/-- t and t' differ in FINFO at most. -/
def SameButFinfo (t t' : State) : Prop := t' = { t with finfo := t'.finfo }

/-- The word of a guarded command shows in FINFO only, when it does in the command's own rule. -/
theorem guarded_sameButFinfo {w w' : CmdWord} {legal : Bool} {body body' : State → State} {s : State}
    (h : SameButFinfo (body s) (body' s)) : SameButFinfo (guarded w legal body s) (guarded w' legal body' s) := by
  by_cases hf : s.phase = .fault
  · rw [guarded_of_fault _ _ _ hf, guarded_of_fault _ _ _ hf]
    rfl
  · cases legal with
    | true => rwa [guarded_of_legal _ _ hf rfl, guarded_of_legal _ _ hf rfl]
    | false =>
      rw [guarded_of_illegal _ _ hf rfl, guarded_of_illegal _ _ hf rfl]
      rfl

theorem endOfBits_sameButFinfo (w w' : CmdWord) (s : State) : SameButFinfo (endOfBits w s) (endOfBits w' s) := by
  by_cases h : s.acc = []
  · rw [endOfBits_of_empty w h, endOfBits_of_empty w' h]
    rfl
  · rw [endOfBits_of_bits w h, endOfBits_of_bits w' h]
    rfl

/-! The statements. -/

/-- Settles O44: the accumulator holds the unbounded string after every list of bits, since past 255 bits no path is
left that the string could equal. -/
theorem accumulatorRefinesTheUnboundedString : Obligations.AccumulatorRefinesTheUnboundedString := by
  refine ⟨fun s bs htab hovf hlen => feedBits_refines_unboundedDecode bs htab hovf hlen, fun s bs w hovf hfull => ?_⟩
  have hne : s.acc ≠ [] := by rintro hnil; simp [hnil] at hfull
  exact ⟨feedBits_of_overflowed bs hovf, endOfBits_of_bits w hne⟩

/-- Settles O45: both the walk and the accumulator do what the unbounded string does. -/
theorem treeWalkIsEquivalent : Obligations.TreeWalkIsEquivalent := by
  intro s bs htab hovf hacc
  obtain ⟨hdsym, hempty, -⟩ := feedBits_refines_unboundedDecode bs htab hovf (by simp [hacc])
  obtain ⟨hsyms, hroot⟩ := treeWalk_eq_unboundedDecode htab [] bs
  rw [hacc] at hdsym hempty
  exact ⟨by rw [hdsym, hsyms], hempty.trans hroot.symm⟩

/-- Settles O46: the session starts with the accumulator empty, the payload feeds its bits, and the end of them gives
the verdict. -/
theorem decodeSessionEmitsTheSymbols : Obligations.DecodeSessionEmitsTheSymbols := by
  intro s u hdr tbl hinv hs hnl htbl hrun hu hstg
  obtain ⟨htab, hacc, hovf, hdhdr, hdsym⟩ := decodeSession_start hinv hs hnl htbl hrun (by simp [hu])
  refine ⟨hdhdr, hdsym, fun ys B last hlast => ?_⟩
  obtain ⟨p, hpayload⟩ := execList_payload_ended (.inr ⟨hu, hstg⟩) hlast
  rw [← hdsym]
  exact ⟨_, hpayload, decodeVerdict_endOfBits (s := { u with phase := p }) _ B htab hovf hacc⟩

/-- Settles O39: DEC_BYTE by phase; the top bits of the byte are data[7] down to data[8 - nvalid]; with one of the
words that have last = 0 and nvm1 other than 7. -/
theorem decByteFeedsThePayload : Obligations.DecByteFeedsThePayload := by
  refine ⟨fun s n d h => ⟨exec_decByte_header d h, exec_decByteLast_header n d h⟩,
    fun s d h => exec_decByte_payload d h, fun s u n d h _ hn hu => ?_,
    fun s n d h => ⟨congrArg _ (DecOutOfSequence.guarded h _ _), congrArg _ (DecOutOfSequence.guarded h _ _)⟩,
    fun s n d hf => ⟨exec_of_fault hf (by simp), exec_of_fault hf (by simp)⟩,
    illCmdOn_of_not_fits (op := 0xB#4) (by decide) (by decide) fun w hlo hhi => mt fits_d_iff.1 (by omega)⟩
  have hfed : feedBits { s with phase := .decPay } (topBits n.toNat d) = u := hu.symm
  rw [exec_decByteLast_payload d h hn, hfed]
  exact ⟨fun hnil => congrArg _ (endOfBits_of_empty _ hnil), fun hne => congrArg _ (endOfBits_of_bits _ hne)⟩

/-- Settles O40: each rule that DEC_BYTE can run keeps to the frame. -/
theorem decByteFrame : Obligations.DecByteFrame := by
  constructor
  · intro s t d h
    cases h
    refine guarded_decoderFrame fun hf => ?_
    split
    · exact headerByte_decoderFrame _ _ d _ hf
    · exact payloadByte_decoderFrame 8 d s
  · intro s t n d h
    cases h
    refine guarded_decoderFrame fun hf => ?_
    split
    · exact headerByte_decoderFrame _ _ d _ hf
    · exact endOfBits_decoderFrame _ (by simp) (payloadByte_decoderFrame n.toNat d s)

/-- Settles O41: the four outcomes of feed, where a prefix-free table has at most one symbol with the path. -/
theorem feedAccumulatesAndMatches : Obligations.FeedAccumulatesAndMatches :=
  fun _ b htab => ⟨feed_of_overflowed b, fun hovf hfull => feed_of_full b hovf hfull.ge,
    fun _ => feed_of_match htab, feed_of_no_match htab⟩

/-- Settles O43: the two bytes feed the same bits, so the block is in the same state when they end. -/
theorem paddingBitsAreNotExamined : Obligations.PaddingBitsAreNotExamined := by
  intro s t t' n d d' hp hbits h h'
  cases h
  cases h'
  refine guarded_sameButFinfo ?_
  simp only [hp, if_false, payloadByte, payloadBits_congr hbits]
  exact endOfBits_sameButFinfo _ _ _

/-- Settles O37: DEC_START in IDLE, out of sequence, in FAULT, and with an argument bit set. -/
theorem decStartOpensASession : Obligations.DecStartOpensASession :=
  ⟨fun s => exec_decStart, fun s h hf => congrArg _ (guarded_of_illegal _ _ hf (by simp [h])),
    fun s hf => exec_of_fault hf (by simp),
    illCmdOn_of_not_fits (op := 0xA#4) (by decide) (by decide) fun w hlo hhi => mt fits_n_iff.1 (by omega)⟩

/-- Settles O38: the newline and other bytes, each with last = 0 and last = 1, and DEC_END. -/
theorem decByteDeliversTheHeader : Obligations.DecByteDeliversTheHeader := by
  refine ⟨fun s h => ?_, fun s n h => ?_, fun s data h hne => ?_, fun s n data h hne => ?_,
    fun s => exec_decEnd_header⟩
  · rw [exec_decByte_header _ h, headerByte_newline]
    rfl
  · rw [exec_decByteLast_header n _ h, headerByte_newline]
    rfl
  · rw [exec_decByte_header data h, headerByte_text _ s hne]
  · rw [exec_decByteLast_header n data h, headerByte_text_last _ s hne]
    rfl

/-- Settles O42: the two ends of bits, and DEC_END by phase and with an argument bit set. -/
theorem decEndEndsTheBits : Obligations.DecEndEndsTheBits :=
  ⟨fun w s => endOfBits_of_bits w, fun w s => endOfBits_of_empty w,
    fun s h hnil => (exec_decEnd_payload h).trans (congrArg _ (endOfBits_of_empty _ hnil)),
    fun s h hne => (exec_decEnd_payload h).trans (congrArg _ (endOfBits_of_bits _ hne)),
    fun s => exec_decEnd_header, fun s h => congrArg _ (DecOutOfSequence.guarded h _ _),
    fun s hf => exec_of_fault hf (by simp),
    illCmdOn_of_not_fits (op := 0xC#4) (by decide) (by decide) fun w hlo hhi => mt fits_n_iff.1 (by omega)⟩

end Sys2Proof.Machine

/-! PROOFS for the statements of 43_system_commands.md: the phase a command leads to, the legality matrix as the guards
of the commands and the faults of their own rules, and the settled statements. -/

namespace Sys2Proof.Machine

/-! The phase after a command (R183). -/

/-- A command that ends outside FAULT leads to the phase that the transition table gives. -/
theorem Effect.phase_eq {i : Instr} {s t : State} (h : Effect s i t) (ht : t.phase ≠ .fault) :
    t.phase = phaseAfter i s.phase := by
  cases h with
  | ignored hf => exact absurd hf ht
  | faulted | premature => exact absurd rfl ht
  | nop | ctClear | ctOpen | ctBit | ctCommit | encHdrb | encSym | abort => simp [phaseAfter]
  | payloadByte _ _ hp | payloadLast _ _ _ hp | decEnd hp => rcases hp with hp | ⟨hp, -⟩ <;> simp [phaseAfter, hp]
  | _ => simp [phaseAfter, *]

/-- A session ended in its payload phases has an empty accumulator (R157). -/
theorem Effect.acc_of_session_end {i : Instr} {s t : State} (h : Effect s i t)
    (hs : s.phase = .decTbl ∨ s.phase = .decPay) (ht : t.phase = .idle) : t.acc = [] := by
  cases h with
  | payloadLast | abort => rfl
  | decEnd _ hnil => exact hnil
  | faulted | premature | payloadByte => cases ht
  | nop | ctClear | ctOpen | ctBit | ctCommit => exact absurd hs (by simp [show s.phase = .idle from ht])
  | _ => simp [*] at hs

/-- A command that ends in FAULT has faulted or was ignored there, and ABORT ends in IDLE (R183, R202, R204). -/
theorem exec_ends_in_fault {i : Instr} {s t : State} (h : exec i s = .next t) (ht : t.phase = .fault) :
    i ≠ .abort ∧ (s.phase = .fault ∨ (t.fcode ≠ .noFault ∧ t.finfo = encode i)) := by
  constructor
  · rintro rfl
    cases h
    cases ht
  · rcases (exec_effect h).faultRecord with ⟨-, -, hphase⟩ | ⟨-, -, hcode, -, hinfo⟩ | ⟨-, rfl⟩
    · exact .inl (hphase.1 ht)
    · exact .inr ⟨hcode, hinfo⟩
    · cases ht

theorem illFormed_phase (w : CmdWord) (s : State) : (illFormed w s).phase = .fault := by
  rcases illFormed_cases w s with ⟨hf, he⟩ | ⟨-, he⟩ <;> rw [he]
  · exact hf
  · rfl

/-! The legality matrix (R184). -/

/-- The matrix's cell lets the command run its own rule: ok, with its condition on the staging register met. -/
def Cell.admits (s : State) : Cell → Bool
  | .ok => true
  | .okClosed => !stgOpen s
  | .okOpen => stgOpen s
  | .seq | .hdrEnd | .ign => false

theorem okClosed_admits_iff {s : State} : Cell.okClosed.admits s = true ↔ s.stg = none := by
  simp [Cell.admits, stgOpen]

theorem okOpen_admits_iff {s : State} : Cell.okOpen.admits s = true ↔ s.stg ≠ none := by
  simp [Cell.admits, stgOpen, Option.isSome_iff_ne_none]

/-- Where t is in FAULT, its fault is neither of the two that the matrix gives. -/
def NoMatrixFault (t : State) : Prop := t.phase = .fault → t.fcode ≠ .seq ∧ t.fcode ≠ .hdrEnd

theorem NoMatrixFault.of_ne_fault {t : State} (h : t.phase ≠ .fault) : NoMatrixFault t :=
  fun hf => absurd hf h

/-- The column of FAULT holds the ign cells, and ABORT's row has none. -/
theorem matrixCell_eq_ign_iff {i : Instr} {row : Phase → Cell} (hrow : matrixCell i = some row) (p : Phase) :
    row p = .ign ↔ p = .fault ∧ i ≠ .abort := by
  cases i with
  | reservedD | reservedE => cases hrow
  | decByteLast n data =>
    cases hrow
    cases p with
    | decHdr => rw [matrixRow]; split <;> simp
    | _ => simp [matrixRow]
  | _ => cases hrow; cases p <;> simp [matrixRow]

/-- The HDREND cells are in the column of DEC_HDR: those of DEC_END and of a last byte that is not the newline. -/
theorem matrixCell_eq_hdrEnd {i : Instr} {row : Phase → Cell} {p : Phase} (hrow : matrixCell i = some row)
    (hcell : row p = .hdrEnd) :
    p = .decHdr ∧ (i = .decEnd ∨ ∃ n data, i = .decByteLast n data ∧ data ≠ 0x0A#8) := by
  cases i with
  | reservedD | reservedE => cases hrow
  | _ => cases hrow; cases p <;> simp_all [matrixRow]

□ □ □ □ □

What is expected:
Determine how many lines of the listing contain the string "hinfo", and give only the number.

Expected answer:
2